3. Create and execute a comprehensive data strategy
Data is fast becoming one of the most—if not the most—valuable asset for any organization. The insurance industry is no different: how carriers identify, quantify, place, and manage risk is all predicated on the volume and quality of data they acquire during a policy’s life cycle. Most AI technologies will perform best when they have a high volume of data from a variety of sources. As such, carriers must develop a well-structured and actionable strategy with regard to both internal and external data. Internal data will need to be organized in ways that enable and support the agile development of new analytics insights and capabilities. With external data, carriers must focus on securing access to data that enriches and complements their internal data sets. The real challenge will be gaining access in a cost-efficient way. As the external data ecosystem continues to expand, it will likely remain highly fragmented, making it quite difficult to identify high-quality data at a reasonable cost. Overall, data strategy will need to include a variety of ways to obtain and secure access to external data, as well as ways to combine this data with internal sources. Carriers should be prepared to have a multifaceted procurement strategy that could include the direct acquisition of data assets and providers, licensing of data sources, use of data APIs, and partnerships with data brokers.
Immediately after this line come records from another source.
/-! ## setOffset -/

@[simp] theorem State.setOffset_regs (c : Nat) (o : Int) : (s.setOffset c o).regs = s.regs := rfl
@[simp] theorem State.setOffset_clk (c : Nat) (o : Int) : (s.setOffset c o).clk = s.clk := rfl
@[simp] theorem State.setOffset_pins (c : Nat) (o : Int) : (s.setOffset c o).pins = s.pins := rfl
@[simp] theorem State.setOffset_wa (c : Nat) (o : Int) : (s.setOffset c o).wa = s.wa := rfl
@[simp] theorem State.setOffset_queues (c : Nat) (o : Int) : (s.setOffset c o).queues = s.queues := rfl
@[simp] theorem State.setOffset_dma (c : Nat) (o : Int) : (s.setOffset c o).dma = s.dma := rfl
@[simp] theorem State.setOffset_risers (c : Nat) (o : Int) : (s.setOffset c o).risers = s.risers := rfl
@[simp] theorem State.setOffset_riserLast (c : Nat) (o : Int) : (s.setOffset c o).riserLast = s.riserLast := rfl
@[simp] theorem State.setOffset_slots (c : Nat) (o : Int) : (s.setOffset c o).slots = s.slots := rfl
@[simp] theorem State.setOffset_heldPubs (c : Nat) (o : Int) : (s.setOffset c o).heldPubs = s.heldPubs := rfl
@[simp] theorem State.setOffset_dram (c : Nat) (o : Int) : (s.setOffset c o).dram = s.dram := rfl
@[simp] theorem State.setOffset_noc (c : Nat) (o : Int) : (s.setOffset c o).noc = s.noc := rfl
@[simp] theorem State.setOffset_xg (c : Nat) (o : Int) : (s.setOffset c o).xg = s.xg := rfl
@[simp] theorem State.setOffset_links (c : Nat) (o : Int) : (s.setOffset c o).links = s.links := rfl
@[simp] theorem State.setOffset_lanes (c : Nat) (o : Int) : (s.setOffset c o).lanes = s.lanes := rfl
@[simp] theorem State.setOffset_encR (c : Nat) (o : Int) : (s.setOffset c o).encR = s.encR := rfl
@[simp] theorem State.setOffset_encE (c : Nat) (o : Int) : (s.setOffset c o).encE = s.encE := rfl
@[simp] theorem State.setOffset_log (c : Nat) (o : Int) : (s.setOffset c o).log = s.log := rfl
@[simp] theorem State.setOffset_fab (c : Nat) (o : Int) : (s.setOffset c o).fab = s.fab := rfl
@[simp] theorem State.setOffset_load (c : Nat) (o : Int) : (s.setOffset c o).load = s.load := rfl
@[simp] theorem State.setOffset_otp (c : Nat) (o : Int) : (s.setOffset c o).otp = s.otp := rfl
@[simp] theorem State.setOffset_pwr (c : Nat) (o : Int) : (s.setOffset c o).pwr = s.pwr := rfl
@[simp] theorem State.setOffset_mbx (c : Nat) (o : Int) : (s.setOffset c o).mbx = s.mbx := rfl
@[simp] theorem State.setOffset_upd (c : Nat) (o : Int) : (s.setOffset c o).upd = s.upd := rfl
@[simp] theorem State.setOffset_cores (c : Nat) (o : Int) : (s.setOffset c o).cores = s.cores := rfl
@[simp] theorem State.setOffset_l2 (c : Nat) (o : Int) : (s.setOffset c o).l2 = s.l2 := rfl
@[simp] theorem State.setOffset_dbg (c : Nat) (o : Int) : (s.setOffset c o).dbg = s.dbg := rfl
@[simp] theorem State.setOffset_plic (c : Nat) (o : Int) : (s.setOffset c o).plic = s.plic := rfl
@[simp] theorem State.setOffset_plicBusy (c : Nat) (o : Int) : (s.setOffset c o).plicBusy = s.plicBusy := rfl
@[simp] theorem State.setOffset_deferred (c : Nat) (o : Int) : (s.setOffset c o).deferred = s.deferred := rfl
@[simp] theorem State.setOffset_free (c : Nat) (o : Int) : (s.setOffset c o).free = s.free := rfl
@[simp] theorem State.setOffset_outbox (c : Nat) (o : Int) : (s.setOffset c o).outbox = s.outbox := rfl
@[simp] theorem State.setOffset_pending (c : Nat) (o : Int) : (s.setOffset c o).pending = s.pending := rfl

/-! ## setCore -/

@[simp] theorem State.setCore_regs (i : Nat) (x : CoreSt) : (s.setCore i x).regs = s.regs := rfl
@[simp] theorem State.setCore_clk (i : Nat) (x : CoreSt) : (s.setCore i x).clk = s.clk := rfl
@[simp] theorem State.setCore_pins (i : Nat) (x : CoreSt) : (s.setCore i x).pins = s.pins := rfl
@[simp] theorem State.setCore_tb (i : Nat) (x : CoreSt) : (s.setCore i x).tb = s.tb := rfl
@[simp] theorem State.setCore_wa (i : Nat) (x : CoreSt) : (s.setCore i x).wa = s.wa := rfl
@[simp] theorem State.setCore_queues (i : Nat) (x : CoreSt) : (s.setCore i x).queues = s.queues := rfl
@[simp] theorem State.setCore_dma (i : Nat) (x : CoreSt) : (s.setCore i x).dma = s.dma := rfl
@[simp] theorem State.setCore_risers (i : Nat) (x : CoreSt) : (s.setCore i x).risers = s.risers := rfl
@[simp] theorem State.setCore_riserLast (i : Nat) (x : CoreSt) : (s.setCore i x).riserLast = s.riserLast := rfl
@[simp] theorem State.setCore_slots (i : Nat) (x : CoreSt) : (s.setCore i x).slots = s.slots := rfl
@[simp] theorem State.setCore_heldPubs (i : Nat) (x : CoreSt) : (s.setCore i x).heldPubs = s.heldPubs := rfl
@[simp] theorem State.setCore_dram (i : Nat) (x : CoreSt) : (s.setCore i x).dram = s.dram := rfl
@[simp] theorem State.setCore_noc (i : Nat) (x : CoreSt) : (s.setCore i x).noc = s.noc := rfl
@[simp] theorem State.setCore_xg (i : Nat) (x : CoreSt) : (s.setCore i x).xg = s.xg := rfl
@[simp] theorem State.setCore_links (i : Nat) (x : CoreSt) : (s.setCore i x).links = s.links := rfl
@[simp] theorem State.setCore_lanes (i : Nat) (x : CoreSt) : (s.setCore i x).lanes = s.lanes := rfl
@[simp] theorem State.setCore_encR (i : Nat) (x : CoreSt) : (s.setCore i x).encR = s.encR := rfl
@[simp] theorem State.setCore_encE (i : Nat) (x : CoreSt) : (s.setCore i x).encE = s.encE := rfl
@[simp] theorem State.setCore_log (i : Nat) (x : CoreSt) : (s.setCore i x).log = s.log := rfl
@[simp] theorem State.setCore_fab (i : Nat) (x : CoreSt) : (s.setCore i x).fab = s.fab := rfl
@[simp] theorem State.setCore_load (i : Nat) (x : CoreSt) : (s.setCore i x).load = s.load := rfl
@[simp] theorem State.setCore_otp (i : Nat) (x : CoreSt) : (s.setCore i x).otp = s.otp := rfl
@[simp] theorem State.setCore_pwr (i : Nat) (x : CoreSt) : (s.setCore i x).pwr = s.pwr := rfl
@[simp] theorem State.setCore_mbx (i : Nat) (x : CoreSt) : (s.setCore i x).mbx = s.mbx := rfl
@[simp] theorem State.setCore_upd (i : Nat) (x : CoreSt) : (s.setCore i x).upd = s.upd := rfl
@[simp] theorem State.setCore_l2 (i : Nat) (x : CoreSt) : (s.setCore i x).l2 = s.l2 := rfl
@[simp] theorem State.setCore_dbg (i : Nat) (x : CoreSt) : (s.setCore i x).dbg = s.dbg := rfl
@[simp] theorem State.setCore_plic (i : Nat) (x : CoreSt) : (s.setCore i x).plic = s.plic := rfl
@[simp] theorem State.setCore_plicBusy (i : Nat) (x : CoreSt) : (s.setCore i x).plicBusy = s.plicBusy := rfl
@[simp] theorem State.setCore_deferred (i : Nat) (x : CoreSt) : (s.setCore i x).deferred = s.deferred := rfl
@[simp] theorem State.setCore_free (i : Nat) (x : CoreSt) : (s.setCore i x).free = s.free := rfl
@[simp] theorem State.setCore_outbox (i : Nat) (x : CoreSt) : (s.setCore i x).outbox = s.outbox := rfl
@[simp] theorem State.setCore_pending (i : Nat) (x : CoreSt) : (s.setCore i x).pending = s.pending := rfl

/-! ## setHreg -/

@[simp] theorem State.setHreg_regs (h n : Nat) (v : BitVec 64) : (s.setHreg h n v).regs = s.regs := rfl
@[simp] theorem State.setHreg_clk (h n : Nat) (v : BitVec 64) : (s.setHreg h n v).clk = s.clk := rfl
@[simp] theorem State.setHreg_pins (h n : Nat) (v : BitVec 64) : (s.setHreg h n v).pins = s.pins := rfl
@[simp] theorem State.setHreg_tb (h n : Nat) (v : BitVec 64) : (s.setHreg h n v).tb = s.tb := rfl
@[simp] theorem State.setHreg_wa (h n : Nat) (v : BitVec 64) : (s.setHreg h n v).wa = s.wa := rfl
@[simp] theorem State.setHreg_queues (h n : Nat) (v : BitVec 64) : (s.setHreg h n v).queues = s.queues := rfl
@[simp] theorem State.setHreg_dma (h n : Nat) (v : BitVec 64) : (s.setHreg h n v).dma = s.dma := rfl
@[simp] theorem State.setHreg_risers (h n : Nat) (v : BitVec 64) : (s.setHreg h n v).risers = s.risers := rfl
@[simp] theorem State.setHreg_riserLast (h n : Nat) (v : BitVec 64) : (s.setHreg h n v).riserLast = s.riserLast := rfl
@[simp] theorem State.setHreg_slots (h n : Nat) (v : BitVec 64) : (s.setHreg h n v).slots = s.slots := rfl
@[simp] theorem State.setHreg_heldPubs (h n : Nat) (v : BitVec 64) : (s.setHreg h n v).heldPubs = s.heldPubs := rfl
@[simp] theorem State.setHreg_dram (h n : Nat) (v : BitVec 64) : (s.setHreg h n v).dram = s.dram := rfl
@[simp] theorem State.setHreg_noc (h n : Nat) (v : BitVec 64) : (s.setHreg h n v).noc = s.noc := rfl
@[simp] theorem State.setHreg_xg (h n : Nat) (v : BitVec 64) : (s.setHreg h n v).xg = s.xg := rfl
@[simp] theorem State.setHreg_links (h n : Nat) (v : BitVec 64) : (s.setHreg h n v).links = s.links := rfl
@[simp] theorem State.setHreg_lanes (h n : Nat) (v : BitVec 64) : (s.setHreg h n v).lanes = s.lanes := rfl
@[simp] theorem State.setHreg_encR (h n : Nat) (v : BitVec 64) : (s.setHreg h n v).encR = s.encR := rfl
@[simp] theorem State.setHreg_encE (h n : Nat) (v : BitVec 64) : (s.setHreg h n v).encE = s.encE := rfl
@[simp] theorem State.setHreg_log (h n : Nat) (v : BitVec 64) : (s.setHreg h n v).log = s.log := rfl
@[simp] theorem State.setHreg_fab (h n : Nat) (v : BitVec 64) : (s.setHreg h n v).fab = s.fab := rfl
@[simp] theorem State.setHreg_load (h n : Nat) (v : BitVec 64) : (s.setHreg h n v).load = s.load := rfl
@[simp] theorem State.setHreg_otp (h n : Nat) (v : BitVec 64) : (s.setHreg h n v).otp = s.otp := rfl
@[simp] theorem State.setHreg_pwr (h n : Nat) (v : BitVec 64) : (s.setHreg h n v).pwr = s.pwr := rfl
@[simp] theorem State.setHreg_mbx (h n : Nat) (v : BitVec 64) : (s.setHreg h n v).mbx = s.mbx := rfl
@[simp] theorem State.setHreg_upd (h n : Nat) (v : BitVec 64) : (s.setHreg h n v).upd = s.upd := rfl
@[simp] theorem State.setHreg_cores (h n : Nat) (v : BitVec 64) : (s.setHreg h n v).cores = s.cores := rfl
@[simp] theorem State.setHreg_l2 (h n : Nat) (v : BitVec 64) : (s.setHreg h n v).l2 = s.l2 := rfl
@[simp] theorem State.setHreg_plic (h n : Nat) (v : BitVec 64) : (s.setHreg h n v).plic = s.plic := rfl
@[simp] theorem State.setHreg_plicBusy (h n : Nat) (v : BitVec 64) : (s.setHreg h n v).plicBusy = s.plicBusy := rfl
@[simp] theorem State.setHreg_deferred (h n : Nat) (v : BitVec 64) : (s.setHreg h n v).deferred = s.deferred := rfl
@[simp] theorem State.setHreg_free (h n : Nat) (v : BitVec 64) : (s.setHreg h n v).free = s.free := rfl
@[simp] theorem State.setHreg_outbox (h n : Nat) (v : BitVec 64) : (s.setHreg h n v).outbox = s.outbox := rfl
@[simp] theorem State.setHreg_pending (h n : Nat) (v : BitVec 64) : (s.setHreg h n v).pending = s.pending := rfl

/-! ## setDm -/

@[simp] theorem State.setDm_regs (a : Nat) (v : Word32) : (s.setDm a v).regs = s.regs := rfl
@[simp] theorem State.setDm_clk (a : Nat) (v : Word32) : (s.setDm a v).clk = s.clk := rfl
@[simp] theorem State.setDm_pins (a : Nat) (v : Word32) : (s.setDm a v).pins = s.pins := rfl
@[simp] theorem State.setDm_tb (a : Nat) (v : Word32) : (s.setDm a v).tb = s.tb := rfl
@[simp] theorem State.setDm_wa (a : Nat) (v : Word32) : (s.setDm a v).wa = s.wa := rfl
@[simp] theorem State.setDm_queues (a : Nat) (v : Word32) : (s.setDm a v).queues = s.queues := rfl
@[simp] theorem State.setDm_dma (a : Nat) (v : Word32) : (s.setDm a v).dma = s.dma := rfl
@[simp] theorem State.setDm_risers (a : Nat) (v : Word32) : (s.setDm a v).risers = s.risers := rfl
@[simp] theorem State.setDm_riserLast (a : Nat) (v : Word32) : (s.setDm a v).riserLast = s.riserLast := rfl
@[simp] theorem State.setDm_slots (a : Nat) (v : Word32) : (s.setDm a v).slots = s.slots := rfl
@[simp] theorem State.setDm_heldPubs (a : Nat) (v : Word32) : (s.setDm a v).heldPubs = s.heldPubs := rfl
@[simp] theorem State.setDm_dram (a : Nat) (v : Word32) : (s.setDm a v).dram = s.dram := rfl
@[simp] theorem State.setDm_noc (a : Nat) (v : Word32) : (s.setDm a v).noc = s.noc := rfl
@[simp] theorem State.setDm_xg (a : Nat) (v : Word32) : (s.setDm a v).xg = s.xg := rfl
@[simp] theorem State.setDm_links (a : Nat) (v : Word32) : (s.setDm a v).links = s.links := rfl
@[simp] theorem State.setDm_lanes (a : Nat) (v : Word32) : (s.setDm a v).lanes = s.lanes := rfl
@[simp] theorem State.setDm_encR (a : Nat) (v : Word32) : (s.setDm a v).encR = s.encR := rfl
@[simp] theorem State.setDm_encE (a : Nat) (v : Word32) : (s.setDm a v).encE = s.encE := rfl
@[simp] theorem State.setDm_log (a : Nat) (v : Word32) : (s.setDm a v).log = s.log := rfl
@[simp] theorem State.setDm_fab (a : Nat) (v : Word32) : (s.setDm a v).fab = s.fab := rfl
@[simp] theorem State.setDm_load (a : Nat) (v : Word32) : (s.setDm a v).load = s.load := rfl
@[simp] theorem State.setDm_otp (a : Nat) (v : Word32) : (s.setDm a v).otp = s.otp := rfl
@[simp] theorem State.setDm_pwr (a : Nat) (v : Word32) : (s.setDm a v).pwr = s.pwr := rfl
@[simp] theorem State.setDm_mbx (a : Nat) (v : Word32) : (s.setDm a v).mbx = s.mbx := rfl
@[simp] theorem State.setDm_upd (a : Nat) (v : Word32) : (s.setDm a v).upd = s.upd := rfl
@[simp] theorem State.setDm_cores (a : Nat) (v : Word32) : (s.setDm a v).cores = s.cores := rfl
@[simp] theorem State.setDm_l2 (a : Nat) (v : Word32) : (s.setDm a v).l2 = s.l2 := rfl
@[simp] theorem State.setDm_plic (a : Nat) (v : Word32) : (s.setDm a v).plic = s.plic := rfl
@[simp] theorem State.setDm_plicBusy (a : Nat) (v : Word32) : (s.setDm a v).plicBusy = s.plicBusy := rfl
@[simp] theorem State.setDm_deferred (a : Nat) (v : Word32) : (s.setDm a v).deferred = s.deferred := rfl
@[simp] theorem State.setDm_free (a : Nat) (v : Word32) : (s.setDm a v).free = s.free := rfl
@[simp] theorem State.setDm_outbox (a : Nat) (v : Word32) : (s.setDm a v).outbox = s.outbox := rfl
@[simp] theorem State.setDm_pending (a : Nat) (v : Word32) : (s.setDm a v).pending = s.pending := rfl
4. Create the right talent and technology infrastructure
In augmented chess, average players enabled by AI tend to do better than expert chess players enabled by the same AI. The underlying reason for this counterintuitive outcome depends on whether the individual interacting with AI embraces, trusts, and understands the supporting technology. To ensure that every part of the organization views advanced analytics as a must-have capability, carriers must make measured but sustained investments in people. The insurance organization of the future will require talent with the right mindsets and skills. The next generation of successful frontline insurance workers will be in increasingly high demand and must possess a unique mix of being technologically adept, creative, and willing to work at something that will not be a static process but rather a mix of semiautomated and machine-supported tasks that continually evolve. Generating value from the AI use cases of the future will require carriers to integrate skills, technology, and insights from around the organization to deliver unique, holistic customer experiences. Doing so will require a conscious culture shift for most carriers that will rely on buy-in and leadership from the executive suite. Developing an aggressive strategy to attract, cultivate, and retain a variety of workers with critical skill sets will be essential to keep pace. These roles will include data engineers, data scientists, technologists, cloud computing specialists, and experience designers. To retain knowledge while also ensuring the business has the new skills and capabilities necessary to compete, many organizations will design and implement reskilling programs. As a last component of developing the new workforce, organizations will identify external resources and partners to augment in-house capabilities that will help carriers secure the needed support for business evolution and execution. The IT architecture of the future will also be radically different from today’s. Carriers should start making targeted investments to enable the migration to a more future-forward technology stack that can support a two-speed IT architecture.
Rapid advances in technologies in the next decade will lead to disruptive changes in the insurance industry. The winners in AI-based insurance will be carriers that use new technologies to create innovative products, harness cognitive learning insights from new data sources, streamline processes and lower costs, and exceed customer expectations for individualization and dynamic adaptation. Most important, carriers that adopt a mindset focused on creating opportunities from disruptive technologies—instead of viewing them as a threat to their current business—will thrive in the insurance industry in 2030.